/-- An INCLUDE of at most 16 bytes counts its bytes; where they complete no block, they join the tail, and where they complete one, the
16 bytes after the blocks already mixed are mixed and the others are the new tail. Either way the stream that the INCLUDE extends says the
same. -/
theorem includeState_streamState (x : ByteStream) (p : Phase) {beat : List Byte} (hbeat : beat.length ≤ 16) :
    includeState beat (streamState x p) = streamState (x.after (.includeBeat beat)) .accumulating := by
  have htail := streamState_tail_length x p
  have htotal : (streamState x p).totalLength + beatCount beat = BitVec.ofNat 64 (x.bytes ++ beat).length := by
    simp [beatCount, BitVec.ofNat_add]
  by_cases happend : (streamState x p).tail.length + beat.length < 16
  · have hblocks : (x.bytes ++ beat).length / 16 = x.bytes.length / 16 := by rw [List.length_append]; omega
    rw [includeState_append _ _ happend]
    refine eq_streamState (blockMixStar_append_of_same_blocks _ hblocks).symm htotal ?_ rfl
    simp only [ByteStream.after, streamState_tail, hblocks, drop_blocks_append]
  · have hblocks : (x.bytes ++ beat).length / 16 = x.bytes.length / 16 + 1 := by rw [List.length_append]; omega
    rw [includeState_complete _ _ (by omega), assembleBlock_eq_take _ _ (by omega), refillTail_eq_drop _ _ (by omega)]
    refine eq_streamState (blockMixStar_append_of_next_block _ hblocks).symm htotal ?_ rfl
    simp only [ByteStream.after, streamState_tail, hblocks, ← drop_blocks_append, List.drop_drop, Nat.mul_succ]

/-- Every well-formed command takes a state of the stream to a state of the stream after it. -/
theorem engineAfter_represents {i : Instr} {st : HashState} {x : ByteStream} (hi : i.wellFormed = true) (h : st.Represents x) :
    (engineAfter i st).Represents (x.after i) := by
  obtain ⟨p, rfl⟩ := represents_iff.mp h
  cases i with
  | reset seed => exact represents_iff.mpr ⟨.fresh, (streamState_nil seed).symm⟩
  | includeBeat beat => exact represents_iff.mpr ⟨.accumulating, includeState_streamState x p (length_le_of_wellFormed hi)⟩
  | finalize => exact represents_iff.mpr ⟨.finalized, rfl⟩
  | illegalOp0 | illegalIncludeLen => exact h

/-- Hardware reset starts the empty stream of its seed (10_state R33). -/
theorem seededState_represents (seed : BitVec 32) : (seededState seed).Represents ⟨seed, []⟩ := (streamState_nil seed).symm

/-- Every sequence of well-formed commands runs, and takes a state of the stream to a state of the stream after them. -/
theorem execAll_represents {is : List Instr} {s : State} {x : ByteStream} (his : ∀ i ∈ is, i.wellFormed = true)
    (h : s.st.Represents x) : ∃ s', execAll is s = .next s' ∧ s'.st.Represents (is.foldl ByteStream.after x) := by
  induction is generalizing s x with
  | nil => exact ⟨s, rfl, h⟩
  | cons i is ih =>
    obtain ⟨hi, his⟩ := List.forall_mem_cons.mp his
    rw [execAll_cons]
    exact ih his (engineAfter_represents (st := s.st) hi h)

/-- Settles O52: a step is idle, one decoded command, or hardware reset. -/
theorem stepKeepsStreamInvariant : Obligations.StepKeepsStreamInvariant := by
  intro seed s x h
  obtain ⟨hp, e⟩ | ⟨w, rest, hp, e⟩ | ⟨_, rest, hp, e⟩ := stepWith_cases seed s
  · exact ⟨s, e, by rw [hp]; exact h⟩
  · exact ⟨_, e.trans (exec_eq _ _), by rw [hp]; exact engineAfter_represents (decode_isWellFormed w) h⟩
  · exact ⟨_, e, by rw [hp]; exact seededState_represents seed⟩

/-- Settles O55: field by field from `streamState`; the count's wrap is a multiple of 16, so `tail_len` is also `total_length` modulo 16. -/
theorem streamInvariantFields : Obligations.StreamInvariantFields := by
  intro st x h
  obtain ⟨p, rfl⟩ := represents_iff.mp h
  have htail : (streamState x p).tailLen = x.bytes.length % 16 := streamState_tail_length x p
  have htotal : (streamState x p).totalLength.toNat = x.bytes.length % 2 ^ 64 := by simp
  exact ⟨htail, rfl, htotal, (blockMixStar_take_blocks _ _).symm, by omega⟩

/-- Settles O53: the stream invariant holds at reset and every command keeps it, and it says what the fields are. -/
theorem streamInvariantAfterEveryCommand : Obligations.StreamInvariantAfterEveryCommand := by
  intro seed is s hs his
  have hreset : s.st.Represents ⟨seed, []⟩ := hs ▸ seededState_represents seed
  obtain ⟨s', hrun, h⟩ := execAll_represents his hreset
  exact ⟨s', hrun, streamInvariantFields s'.st _ h⟩

/-- Settles O54: the state after hardware reset is that of the empty stream. -/
theorem streamInvariantHoldsAtReset : Obligations.StreamInvariantHoldsAtReset :=
  ⟨seededState_represents _, seededState_represents⟩

end Sys2Proof.Machine
end

section
/-! PROOFS. The phase (spec 10_state R28 to R30), which no command reads for anything but `PHASE`, and the state after hardware reset
(R33). -/

namespace Sys2Proof.Machine

/-- No command's effect on the other fields depends on the phase (10_state R30). -/
theorem engineAfter_agreeButPhase (i : Instr) {a b : HashState} (h : a.AgreeButPhase b) :
    (engineAfter i a).AgreeButPhase (engineAfter i b) := by
  cases i with
  | reset seed => exact ⟨rfl, rfl, rfl, rfl⟩
  | includeBeat beat =>
    simp only [engineAfter, includeState_congr beat h]
    exact ⟨rfl, rfl, rfl, rfl⟩
  | finalize | illegalOp0 | illegalIncludeLen => exact h

/-- No command's status or digest depends on the phase (10_state R30). -/
theorem responseTo_reply_congr (i : Instr) {a b : HashState} (h : a.AgreeButPhase b) :
    (responseTo i a).reply = (responseTo i b).reply := by
  cases i with
  | finalize => simp only [responseTo, Response.reply, digest_congr h]
  | reset | includeBeat | illegalOp0 | illegalIncludeLen => rfl

/-- Settles O26, by induction on the sequence: each command keeps the agreement and adds the same reply on both sides. -/
theorem phaseNeverInfluences : Obligations.PhaseNeverInfluences := by
  intro is
  induction is with
  | nil => exact fun a b hst hreplies => ⟨a, b, rfl, rfl, hst, hreplies⟩
  | cons i is ih =>
    intro a b hst hreplies
    rw [execAll_cons, execAll_cons]
    refine ih _ _ (engineAfter_agreeButPhase i hst) ?_
    simp [hreplies, responseTo_reply_congr i hst]

/-- Settles O7: a command's phase is that of `engineAfter`, and an assertion of `RST` is hardware reset, which seeds the state. -/
theorem phaseTransitions : Obligations.PhaseTransitions := by
  refine ⟨fun i s => ⟨machineAfter i s, exec_eq i s, ?_⟩, fun seed inProgress rest s hp => ?_⟩
  · cases i with
    | includeBeat beat => exact includeState_phase beat s.st
    | reset | finalize | illegalOp0 | illegalIncludeLen => rfl
  · obtain ⟨hp', _⟩ | ⟨w, rest', hp', _⟩ | ⟨p, rest', _, e⟩ := stepWith_cases seed s
    · simp [hp] at hp'
    · simp [hp] at hp'
    · exact ⟨_, e, rfl⟩

/-- Settles O8: the three phases have the three codes below 11. -/
theorem phaseOutputEncoding : Obligations.PhaseOutputEncoding := by
  have hcode (p : Phase) : p.code ≠ 0b11 := by cases p <;> decide
  exact ⟨rfl, rfl, rfl, fun s => hcode s.st.phase⟩

/-- Settles O38: the parameter 0 sign-extends to 0. -/
theorem resetStateValues : Obligations.ResetStateValues :=
  ⟨fun _ => rfl, by decide⟩

end Sys2Proof.Machine
end

section
/-! PROOFS. The order of execution (spec 20_memory R46, R50, R51): presented commands take effect one at a time, in order, each is answered
once, and a FINALIZE sees those before it. -/

namespace Sys2Proof.Machine

/-- A state of a stream returns the stream's digest (42_finalize R126): the phase, which alone the stream leaves open, is not read. -/
theorem digest_of_represents {st : HashState} {x : ByteStream} (h : st.Represents x) : st.digest = x.digest := by
  obtain ⟨p, rfl⟩ := represents_iff.mp h
  exact digest_congr ⟨rfl, rfl, rfl, rfl⟩

/-- Every sequence of commands runs, keeps the responses delivered before it, and adds one per command (20_memory R46). -/
theorem execAll_responses (is : List Instr) (s : State) :
    ∃ s' new, execAll is s = .next s' ∧ s'.responses = s.responses ++ new ∧ new.length = is.length := by
  obtain ⟨f, g, h⟩ := execAll_shape is
  exact ⟨_, g s.st, (h s).1, rfl, (h s).2⟩

/-- Settles O34: the commands before the FINALIZE leave a state of their stream and one response each, so the FINALIZE answers with that
stream's digest, in the next place; the commands after it only add responses behind. -/
theorem finalizeReflectsCommandsBefore : Obligations.FinalizeReflectsCommandsBefore := by
  intro before later s x hx hbefore
  obtain ⟨s1, hrun, hstream⟩ := execAll_represents hbefore hx
  obtain ⟨s1', answers, hrun', hanswers, hcount⟩ := execAll_responses before s
  obtain rfl : s1 = s1' := by simpa [hrun] using hrun'
  obtain ⟨s2, more, hlater, hmore, _⟩ := execAll_responses later (machineAfter .finalize s1)
  refine ⟨s2, responseTo .finalize s1.st, ?_, ?_, rfl, congrArg some (digest_of_represents hstream)⟩
  · rw [execAll_append _ _ _ _ hrun, execAll_cons, hlater]
  · have hplace : s.responses.length + before.length = s1.responses.length := by simp [hanswers, hcount]
    simp [hmore, hplace]

/-- A step at a presented command: it is decoded, taken off the port and executed (30_encoding R69). -/
theorem stepWith_command (seed : BitVec 32) {s : State} {w : PortWord} {rest : List HostEvent} (h : s.pending = .command w :: rest) :
    stepWith seed s = .next (machineAfter (decode w) { s with pending := rest }) := by
  simp [stepWith, nextEvent, h, exec_eq]

/-- A step at an assertion of `RST`: hardware reset, with the event taken off the port (70_reset_and_hazards R180). -/
theorem stepWith_rst (seed : BitVec 32) {s : State} {p : Option PortWord} {rest : List HostEvent} (h : s.pending = .rst p :: rest) :
    stepWith seed s = .next (hardwareReset seed { s with pending := rest }) := by
  simp [stepWith, nextEvent, h]

/-- As many steps as commands stand first on the port are those commands in order, for every PARAM_RESET_SEED. -/
theorem run_presented (seed : BitVec 32) (ws : List PortWord) (rest : List HostEvent) (s : State)
    (h : s.pending = presented ws ++ rest) :
    (coreWith seed).run ws.length s = execAll (ws.map decode) { s with pending := rest } := by
  induction ws generalizing s with
  | nil =>
    obtain rfl : s.pending = rest := h
    rfl
  | cons w ws ih =>
    rw [List.length_cons, run_succ seed _ _ _ (stepWith_command seed h), ih _ rfl, List.map_cons, execAll_cons]
    rfl

/-- Settles O41: this hardware's machine is the platform's for the parameter 0. -/
theorem runIsCommandsInOrder : Obligations.RunIsCommandsInOrder :=
  fun ws rest s h => ⟨run_presented Config.paramResetSeed ws rest s h, fun seed => run_presented seed ws rest s h⟩

/-- Counting commands event by event. -/
theorem commandCount_cons (e : HostEvent) (events : List HostEvent) :
    commandCount (e :: events) = commandCount [e] + commandCount events :=
  List.countP_append (l₁ := [e])

/-- A step takes the first event off the port, and answers it exactly when it is a command (30_encoding R65;
70_reset_and_hazards R181). -/
theorem stepWith_answers_event (seed : BitVec 32) {s : State} {e : HostEvent} {rest : List HostEvent} (h : s.pending = e :: rest) :
    ∃ s' new, stepWith seed s = .next s' ∧ s'.pending = rest ∧ s'.responses = s.responses ++ new ∧ new.length = commandCount [e] := by
  cases e with
  | command w => exact ⟨_, [responseTo (decode w) s.st], stepWith_command seed h, rfl, rfl, rfl⟩
  | rst p => exact ⟨_, [], stepWith_rst seed h, rfl, (List.append_nil _).symm, rfl⟩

- - - - - - -

TRY IT: Start with the first line of the data and print every line exactly. The line containing "by_cases happend : (streamState" is the last one to include.

ANSWER TO THIS PROBLEM:
/-- An INCLUDE of at most 16 bytes counts its bytes; where they complete no block, they join the tail, and where they complete one, the
16 bytes after the blocks already mixed are mixed and the others are the new tail. Either way the stream that the INCLUDE extends says the
same. -/
theorem includeState_streamState (x : ByteStream) (p : Phase) {beat : List Byte} (hbeat : beat.length ≤ 16) :
    includeState beat (streamState x p) = streamState (x.after (.includeBeat beat)) .accumulating := by
  have htail := streamState_tail_length x p
  have htotal : (streamState x p).totalLength + beatCount beat = BitVec.ofNat 64 (x.bytes ++ beat).length := by
    simp [beatCount, BitVec.ofNat_add]
  by_cases happend : (streamState x p).tail.length + beat.length < 16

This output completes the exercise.